== Available records

/-- Step `k + 1` of the increasing leg from black to a reachable target that is not black. -/
theorem inc_from_black_complete_iff {q : Byte} (h : q &&& 0x24 = 0) (hq : q ≠ 0) (k : Nat) :
    (legStep .inc q (legSteps .inc q k 0)).2 = true ↔ 63 ≤ k := by
  rw [legSteps_inc_complete, ← Nat.succ_le_succ_iff, ← channels_expand_le_mul_iff h hq]
  refine forall_congr' fun ch => forall_congr' fun hch => ?_
  rw [toNat_channel_zero hch, Nat.zero_add]

/-- Step `k + 1` of the decreasing leg from a reachable target that is not black. -/
theorem dec_from_target_complete_iff {q : Byte} (h : q &&& 0x24 = 0) (hq : q ≠ 0) (k : Nat) :
    (legStep .dec q (legSteps .dec q k (expand q))).2 = true ↔ 63 ≤ k := by
  rw [legSteps_dec_complete, channels_expand_le_mul_iff h hq]
  omega

theorem inc_from_black_at_63 {q : Byte} (h : q &&& 0x24 = 0) (hq : q ≠ 0) :
    legStep .inc q (legSteps .inc q 63 0) = (expand q, true) := by
  refine legStep_inc_of_complete ((inc_from_black_complete_iff h hq 63).mpr (Nat.le_refl _)) fun ch hch => ?_
  rw [legSteps_inc_channel q 63 0 hch, toNat_channel_zero hch]
  omega

theorem dec_from_target_at_63 {q : Byte} (h : q &&& 0x24 = 0) (hq : q ≠ 0) :
    legStep .dec q (legSteps .dec q 63 (expand q)) = (0, true) :=
  legStep_dec_of_complete ((dec_from_target_complete_iff h hq 63).mpr (Nat.le_refl _))

/-- Toward black every channel is on its bound already. -/
theorem legStep_inc_black (c : Color) : legStep .inc 0 c = (c, true) := by
  have hmax : ∀ ch, IsChannel ch → (ch c).toNat = max (ch (expand 0)).toNat (ch c).toNat := fun ch hch => by
    have : (ch (expand 0)).toNat = 0 := toNat_channel_zero hch
    omega
  refine legStep_inc_of_complete ((legStep_inc_complete 0 c).mpr fun ch hch => ?_) hmax
  rw [← hmax ch hch]
  omega

/-- Settles O21: both legs are 64 steps of each channel that moves. -/
theorem legsTakeSixtyFourSteps : Obligations.LegsTakeSixtyFourSteps := by
  refine ⟨fun q h hq => ⟨fun k hk => ?_, inc_from_black_at_63 h hq, fun k hk => ?_, dec_from_target_at_63 h hq⟩,
    legStep_inc_black⟩
  · exact Bool.eq_false_iff.mpr fun hc => Nat.not_lt.mpr ((inc_from_black_complete_iff h hq k).mp hc) hk
  · exact Bool.eq_false_iff.mpr fun hc => Nat.not_lt.mpr ((dec_from_target_complete_iff h hq k).mp hc) hk

/-! ## 40 R81, 42 R112: the length of a decreasing leg -/

theorem downLength_pos (q : Byte) (c : Color) : 1 ≤ downLength q c := Nat.le_max_left _ _

/-- A decreasing leg's length is the least number of steps, at least one, that covers every channel. -/
theorem downLength_le_iff (q : Byte) (c : Color) {n : Nat} (hn : 1 ≤ n) :
    downLength q c ≤ n ↔ ∀ ch, IsChannel ch → (ch c).toNat ≤ n * (ch (stepOf q)).toNat := by
  have hlane (ch : Color → Byte) (hch : IsChannel ch) :
      ((ch c).toNat + (ch (stepOf q)).toNat - 1) / (ch (stepOf q)).toNat ≤ n ↔
        (ch c).toNat ≤ n * (ch (stepOf q)).toNat := by
    rw [← Nat.ceilDiv_eq_add_pred_div, ceilDiv_le_iff_le_mul (toNat_channel_stepOf_pos q hch), Nat.mul_comm]
  simp only [downLength, max_le_iff, hn, true_and, forall_eq_or_imp, forall_eq, hlane red (.inl rfl),
    hlane green (.inr (.inl rfl)), hlane blue (.inr (.inr rfl))]

/-- Step `k + 1` of a decreasing leg completes it when its length is reached. -/
theorem legSteps_dec_complete_iff_downLength_le (q : Byte) (k : Nat) (c : Color) :
    (legStep .dec q (legSteps .dec q k c)).2 = true ↔ downLength q c ≤ k + 1 := by
  rw [legSteps_dec_complete, downLength_le_iff q c (Nat.le_add_left 1 k)]

/-- Settles O22: the leg is complete exactly from its length on, and no channel needs more than 255 steps of 1. -/
theorem decreasingLegLength : Obligations.DecreasingLegLength := by
  refine fun q c => ⟨fun k hk => ?_, legStep_dec_of_complete ?_, (downLength_le_iff q c (by decide)).mpr fun ch hch => ?_⟩
  · exact Bool.eq_false_iff.mpr fun hc => Nat.not_lt.mpr ((legSteps_dec_complete_iff_downLength_le q k c).mp hc) hk
  · rw [legSteps_dec_complete_iff_downLength_le, Nat.sub_add_cancel (downLength_pos q c)]
  · have hpos := toNat_channel_stepOf_pos q hch
    omega

/-! ## 42 R101, R103, R110: a run of eligible ticks -/

/-- With the deadline of a tick at `now`, a tick less than 2^31 ms later is eligible from 10 ms on (42 R110). -/
theorem isEligible_add_fadeInterval {now later : Time} (h : (later - now).toNat < 2 ^ 31) :
    isEligible later (now + fadeInterval) = true ↔ 10 ≤ (later - now).toNat := by
  have hinterval : fadeInterval.toNat = 10 := rfl
  rw [isEligible, decide_eq_true_eq, ← BitVec.sub_sub, BitVec.toNat_sub _ fadeInterval, hinterval]
  omega

/-- The clock values are those of ticks each eligible at its turn, from the deadline `nextt` on (42 R101, R103). -/
def EligibleRun : Time → List Time → Prop
  | _, [] => True
  | nextt, now :: nows => isEligible now nextt = true ∧ EligibleRun (now + fadeInterval) nows

theorem EligibleRun.of_spacedFrom {now : Time} {nows : List Time} (h : spacedFrom now nows) :
    EligibleRun (now + fadeInterval) nows := by
  induction nows generalizing now with
  | nil => trivial
  | cons later nows ih =>
    obtain ⟨hmin, hmax, hrest⟩ := h
    exact ⟨(isEligible_add_fadeInterval hmax).mpr hmin, ih hrest⟩

theorem execAll_cons_of_next {i : Instr} {is : List Instr} {s t : State} (h : exec i s = .next t) :
    execAll (i :: is) s = execAll is t := by
  rw [execAll, h]

/-- An eligible tick as one existing pixel and the tick's own registers see it. -/
theorem exec_tick_pixel {s : State} {now : Time} (h : isEligible now s.nextt = true) {p : Nat} (hp : p < s.cfg.pixels) :
    ∃ t, exec (.tick now) s = .next t ∧ t.pixel p = (s.pixel p).ticked s.fadeInOnly ∧
      t.fadeInOnly = s.fadeInOnly ∧ t.cfg = s.cfg ∧ t.nextt = now + fadeInterval := by
  obtain ⟨-, hframe, hpix, -⟩ := scanPixels_beginTick s now
  exact ⟨_, exec_tick_eligible h, (hpix p).trans (if_pos hp), hframe.fadeInOnly, hframe.cfg, hframe.nextt⟩

/-- A run of eligible ticks carries each existing pixel through as many ticks of its own, and leaves the rest of the run
to be made. -/
theorem execAll_ticks {nows later : List Time} {s : State} {p : Nat} (hp : p < s.cfg.pixels)
    (h : EligibleRun s.nextt (nows ++ later)) :
    ∃ t, execAll (nows.map .tick) s = .next t ∧ t.pixel p = (Pixel.ticked s.fadeInOnly)^[nows.length] (s.pixel p) ∧
      t.fadeInOnly = s.fadeInOnly ∧ t.cfg = s.cfg ∧ EligibleRun t.nextt later := by
  induction nows generalizing s with
  | nil => exact ⟨s, rfl, rfl, rfl, rfl, h⟩
  | cons now nows ih =>
    obtain ⟨heligible, hrest⟩ := h
    obtain ⟨t, hexec, hpixel, hmode, hcfg, hnextt⟩ := exec_tick_pixel heligible hp
    obtain ⟨u, hexecs, hpixels, hmodes, hcfgs, hlater⟩ := ih (hcfg ▸ hp) (hnextt ▸ hrest)
    refine ⟨u, (execAll_cons_of_next hexec).trans hexecs, ?_, hmodes.trans hmode, hcfgs.trans hcfg, hlater⟩
    rw [hpixels, hmode, hpixel]
    rfl

/-! ## 42 R105, R106: a fading pixel through its leg -/

/-- As long as its leg is not complete, a fading pixel only changes its colour. -/
theorem iterate_ticked_of_incomplete (f : Bool) {d : Direction} {q : Byte} {c : Color} {n : Nat}
    (h : ∀ k < n, (legStep d q (legSteps d q k c)).2 = false) :
    (Pixel.ticked f)^[n] ⟨true, d, q, c⟩ = ⟨true, d, q, legSteps d q n c⟩ := by
  induction n with
  | zero => rfl
  | succ n ih =>
    rw [Function.iterate_succ_apply', ih fun k hk => h k (Nat.lt_succ_of_lt hk)]
    simp [Pixel.ticked, h n (Nat.lt_succ_self n), legSteps]

/-- 64 ticks on a pixel that begins to fade toward a reachable target that is not black. -/
theorem iterate_ticked_64_up (f : Bool) {q : Byte} (h : q &&& 0x24 = 0) (hq : q ≠ 0) :
    (Pixel.ticked f)^[64] ⟨true, .inc, q, 0⟩ =
      if f then ⟨false, .inc, q, expand q⟩ else ⟨true, .dec, q, expand q⟩ := by
  obtain ⟨hlegs, -⟩ := legsTakeSixtyFourSteps
  obtain ⟨hincomplete, hend, -⟩ := hlegs q h hq
  rw [Function.iterate_succ_apply', iterate_ticked_of_incomplete f hincomplete]
  simp only [Pixel.ticked, hend, if_true]

/-- 64 ticks on a pixel that begins to go down from such a target. -/
theorem iterate_ticked_64_down (f : Bool) {q : Byte} (h : q &&& 0x24 = 0) (hq : q ≠ 0) :
    (Pixel.ticked f)^[64] ⟨true, .dec, q, expand q⟩ = ⟨false, .dec, q, 0⟩ := by
  obtain ⟨hlegs, -⟩ := legsTakeSixtyFourSteps
  obtain ⟨-, -, hincomplete, hend⟩ := hlegs q h hq
  rw [Function.iterate_succ_apply', iterate_ticked_of_incomplete f hincomplete]
  simp only [Pixel.ticked, hend, if_true]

====

Wherever the word "hend" appears in the entries above, copy that whole line.

  obtain ⟨hincomplete, hend, -⟩ := hlegs q h hq
  simp only [Pixel.ticked, hend, if_true]
  obtain ⟨-, -, hincomplete, hend⟩ := hlegs q h hq
  simp only [Pixel.ticked, hend, if_true]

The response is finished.